More than three years later, the only thing I would change about this passage would be to remove the reference to 450 parts-per-million. Already at 400 ppm we are seeing evidence of accelerating feedback processes and all the rest. Three years ago I thought we had a window of about 35 years for recomposition of working-class revolutionary leadership, and judged, based on the state of affairs at the time and the history of political development, that such recomposition was unlikely in that timeframe. That was based on what was known scientifically at the time. But the methodological conservatism of climate science--which has an eerie parallel in the routinist conservatism of most putatively Marxist organizations--meant that this timeframe was too generous. The window is already closing, and the world political situation is, if anything, worse.
So I want to return to what I hinted at in that last sentence, "some flavors of barbarism which label themselves socialism." At present there are only a few "actually existing" examples of such "socialist barbarism" remaining. In most of them, the element of barbarism has such an overpowering stench as to render nauseating the lingering pretense to socialism--the billionaires' party of today's China, the barrel-bomb Ba'athism of Assad's Syria, or Venezuela, where the boliburguesia and its ruling clique loyally pay their debts to the world's banks while food and medicine disappear from the shelves. For the moment, Cuba remains the best (most attractive, least repellent) example of socialist barbarism on offer.
How long that moment will survive the death of Fidel remains to be seen. During the peculiar interregnum of the last five years, in which he had formally turned over his positions of authority to his brother Raúl and others but remained, insofar as his health allowed, a vocal public figure, he often subtly undermined the plans and policy initiatives of Raúl, who has made little secret of his desire to be Cuba's Deng Xiaoping, by making speeches or writing newspaper columns that hearkened back to the egalitarian traditions of Cuba's working class. Aside from the differences in ideology and personality between the brothers, well-known to long-time Cuba watchers, this reflects more importantly a dialogue within the ruling stratum, trying to gauge how much the masses will tolerate increased openness to world capital and the growth of inequality that would necessarily result. With Fidel's death, the ruling stratum loses a well-respected voice--not for the working class, but for an ingenious combination of revolutionary romanticism and Machiavellian caution. The ghoulish celebrations by Trump-voting gusanos in Miami hoping to regain a share of the lucre ought not to blind us to the fact that world capital already has its tentacles coiled around the neck of the Cuban working class, extending from Canada, Spain, Germany, Britain and, yes, Russia and China.
For those of us who want to retain some element of socialism within the heritage of barbarism which capital has bequeathed to us, Cuba represents not an unsurpassable horizon, but a target of what can be attained and exceeded. The task remains to salvage as much of the Marxist hypothesis as is materially possible.

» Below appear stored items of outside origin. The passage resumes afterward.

/-- R168 (the capacity is the parameter `RXBUF_BITS` of R4, log 5): a sample in `Frame` that the decoder appends is stored at index `RXCNT` and counted, `ACK_CHECK` follows, and every
other element of the buffer reads as before; with a full buffer nothing is stored and the error is `Overflow`. -/
def Obligations.AppendStoresOneBit : Prop :=
  ∀ (s : State) (smp : Level), s.rx.rxbuf.wf = true → s.rx.rxs = .frame → s.rx.run.toNat < 5 →
    s.rx.rxcnt ≤ s.par.rxbufBits →
    ∃ t, exec (.rxStep smp) s = .next t ∧
      (∀ a, a ≠ s.rx.rxcnt → t.rx.rxbuf.read a = s.rx.rxbuf.read a) ∧
      (s.rx.rxcnt < s.par.rxbufBits →
        t.rx.rxbuf.read s.rx.rxcnt = smp ∧ t.rx.rxcnt = s.rx.rxcnt + 1 ∧
        t.rx.rxs = .frame ∧ t.rx.lastbit = smp ∧
        t.rx.run.toNat = (if smp = s.rx.lastbit then s.rx.run.toNat + 1 else 1) ∧
        t.io.rsp = .status .noMessage none ∧ t.fc = s.fc ∧ t.rxf = s.rxf ∧ t.readStatus = s.readStatus ∧
        ∃ u v, exec .ackCheck u = .next v ∧ t.rx = v.rx ∧
          u.rx = { t.rx with ackcnt := if s.rx.ackcnt = 0 then 0 else s.rx.ackcnt - 1 }) ∧
      (s.rx.rxcnt = s.par.rxbufBits →
        t.rx.rxbuf = s.rx.rxbuf ∧ t.rx.rxcnt = s.rx.rxcnt ∧ t.io.rsp = .status .frameError (some .overflow))

/-- R43, R22: the receive buffer changes by appends alone: a `READ` stores nowhere but at index `RXCNT`, and nothing at all
unless it counts `RXCNT` up; the commands `NOP`, `BEGIN`, `SEND` store nothing. -/
def Obligations.CommandsStoreOnlyByAppend : Prop :=
  ∀ (s t : State),
    (∀ now, exec (.read now) s = .next t → ∀ a, a ≠ s.rx.rxcnt → t.rx.rxbuf.read a = s.rx.rxbuf.read a) ∧
    (∀ now, exec (.read now) s = .next t → t.rx.rxcnt = s.rx.rxcnt ∨ t.rx.rxcnt = 0 →
      ∀ a, t.rx.rxbuf.read a = s.rx.rxbuf.read a) ∧
    (∀ i, (i = .nop ∨ (∃ baud now, i = .begin baud now) ∨ (∃ f, i = .send f)) → exec i s = .next t →
      ∀ a, t.rx.rxbuf.read a = s.rx.rxbuf.read a)

/-- R173, R174: every result of `RX_STEP` runs the exit the spec gives it: an error the receive-failure hook, a good frame the
receive-success hook, both back to `Idle` with no acknowledge pending; no message leaves counters, status and `RXF`. -/
def Obligations.ReceiverExitsScoreTheFrame : Prop :=
  ∀ (s : State) (smp : Level), s.fc.state ≠ .busOff → s.fc.rec_.toNat ≤ 256 →
    ∃ t st c, exec (.rxStep smp) s = .next t ∧ t.io.rsp = .status st c ∧
      t.fc.tec = s.fc.tec ∧ t.cfg = s.cfg ∧ t.tx = s.tx ∧ t.txf = s.txf ∧ t.pin = s.pin ∧ t.par = s.par ∧
      t.sendOk = s.sendOk ∧ t.rx.lastsample = s.rx.lastsample ∧ t.io.host = s.io.host ∧ t.io.other = s.io.other ∧ t.io.drove = [] ∧
      (∀ a, a ≠ s.rx.rxcnt → t.rx.rxbuf.read a = s.rx.rxbuf.read a) ∧
      (st ≠ .noMessage → t.rx.rxbuf = s.rx.rxbuf) ∧
      (st = .frameError →
        fcIs t.fc s.fc.tec.toNat (s.fc.rec_.toNat + 1) ∧ t.rx.rxs = .idle ∧ t.rx.ackcnt = 0 ∧
        t.readStatus = .frameError ∧ t.rxf = s.rxf ∧ c ≠ none) ∧
      (st = .messageOk →
        fcIs t.fc s.fc.tec.toNat (s.fc.rec_.toNat - 1) ∧ t.rx.rxs = .idle ∧ t.rx.ackcnt = 0 ∧
        t.readStatus = .messageOk ∧ c = none) ∧
      (st = .noMessage → t.fc = s.fc ∧ t.readStatus = s.readStatus ∧ t.rxf = s.rxf ∧ c = none)

/-- R170 (the order of the checks is the spec's decision D16): `RX_DECODE`, the checks in their order and the fields of a good
frame; `RXF` is written on success only. Of `RXF.data[k]` for `k` at or above the length nothing is stated (log 3). -/
def Obligations.RxDecodeChecksThenDelivers : Prop :=
  ∀ (s : State) (n d : Nat), n = s.rx.rxcnt → d = min (s.rx.rxbuf.field 14 4).toNat 8 →
    ∃ t, exec .rxDecode s = .next t ∧
      t.rx = s.rx ∧ t.fc = s.fc ∧ t.cfg = s.cfg ∧ t.tx = s.tx ∧ t.pin = s.pin ∧ t.par = s.par ∧
      t.txf = s.txf ∧ t.sendOk = s.sendOk ∧ t.readStatus = s.readStatus ∧
      (n < 18 → t.io.rsp = .decoded (.err .short) ∧ t.rxf = s.rxf) ∧
      (18 ≤ n → n < 33 + 8 * d → t.io.rsp = .decoded (.err .length) ∧ t.rxf = s.rxf) ∧
      (18 ≤ n → 33 + 8 * d ≤ n → crcOf (s.rx.rxbuf.range 0 (18 + 8 * d)) ≠ s.rx.rxbuf.field (18 + 8 * d) 15 →
        t.io.rsp = .decoded (.err .crcMismatch) ∧ t.rxf = s.rxf) ∧
      (18 ≤ n → 33 + 8 * d ≤ n → crcOf (s.rx.rxbuf.range 0 (18 + 8 * d)) = s.rx.rxbuf.field (18 + 8 * d) 15 →
        t.io.rsp = .decoded (.ok t.rxf) ∧ t.rxf.id = s.rx.rxbuf.field 0 11 ∧ t.rxf.dlc.toNat = d ∧
        ∀ k, k < d → (dataBytes t.rxf.data).getD k 0 = s.rx.rxbuf.field (18 + 8 * k) 8)

/-- R171 (the early check is the spec's decision D15): `ACK_CHECK` arms the acknowledge exactly when the last CRC bit has come
and the CRC matches, one period later if a stuff bit follows. -/
def Obligations.AckCheckArmsOnTheLastCrcBit : Prop :=
  ∀ (s : State) (n d : Nat), n = s.rx.rxcnt → d = min (s.rx.rxbuf.field 14 4).toNat 8 →
    ∃ a, exec .ackCheck s = .next { answered .done s with rx := { s.rx with ackcnt := a } } ∧
      (n = 33 + 8 * d → crcOf (s.rx.rxbuf.range 0 (18 + 8 * d)) = s.rx.rxbuf.field (18 + 8 * d) 15 →
        a = if s.rx.run = 5 then 3 else 2) ∧
      (n ≠ 33 + 8 * d ∨ crcOf (s.rx.rxbuf.range 0 (18 + 8 * d)) ≠ s.rx.rxbuf.field (18 + 8 * d) 15 →
        a = s.rx.ackcnt)

/-! ### Whole frames -/

/-- R73 (b), R163, R275 (log 10, the model's reading): a frame format of ANY fields runs on every configured node, Bus-Off
included, as one `READ` per bit period of its wire image, with the results in order, the levels driven, and the state those
`READ`s leave. -/
def Obligations.FrameFormatsAreOneReadPerBitPeriod : Prop :=
  ∀ (s : State) (d : Nat) (f : WireFrame) (i : Instr), Instr.ofFormat d f = some i → s.cfg.configured = true →
    ∃ t, exec i s = .next t ∧ (reads (wireImage f) s).1.length = (wireImage f).length ∧
      t = { (reads (wireImage f) s).2.2 with
            io := { (reads (wireImage f) s).2.2.io with
                    drove := (reads (wireImage f) s).2.1, rsp := .statuses (reads (wireImage f) s).1 } }

/-- R61, R108, R109, R170 to R173, R67, R68 (read as log 10 says): a frame of ANY of the nine formats with a good CRC, whatever
its control bits and raw DLC, completes on a ready node: it is delivered once, in the bit period before its last, with its
fields; the node drives exactly the acknowledge slot dominant; `REC` goes down by one if positive. -/
def Obligations.GoodFrameIsDeliveredAndAcknowledged : Prop :=
  ∀ (s : State) (d : Nat) (f : WireFrame) (i : Instr),
    Instr.ofFormat d f = some i → i.wellFormed = true → ReadyToReceive s → s.fc.Good →
    f.crc = crcOf (coveredBits f) → f.crcDel = recessive → f.ackDel = recessive →
    ∃ t n, exec i s = .next t ∧ (wireImage f).length = n + 10 ∧
      t.io.rsp = .statuses (List.replicate (n + 8) (.noMessage, none) ++ [(.messageOk, none), (.noMessage, none)]) ∧
      t.io.drove = List.replicate (n + 1) recessive ++ [dominant] ++ List.replicate 8 recessive ∧
      t.rxf.id = f.id ∧ t.rxf.dlc.toNat = d ∧ (dataBytes t.rxf.data).take d = f.data ∧
      fcIs t.fc s.fc.tec.toNat (s.fc.rec_.toNat - 1) ∧ ReadyToReceive t ∧
      t.cfg = s.cfg ∧ t.tx = s.tx ∧ t.txf = s.txf ∧ t.sendOk = s.sendOk ∧ t.par = s.par ∧
      t.io.host = s.io.host ∧ t.io.other = s.io.other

If not the full abundance promised by the classless society, then at least the proletarian dictatorship--that is, rule of, for, and most importantly by the working class. If not development of production--for production as it exists at present accelerates the destruction of its natural basis--then reorganization of production to minimize, end, and ultimately repair the destruction wrought by capital. In this we can learn a few things from the Cuban people--for example, the dramatic reduction in petroleum use and carbon emissions during the Special Period, cited even by Jill Stein of the U.S. Green Party as something to learn from--but that means being frankly critical of their past and present leaders.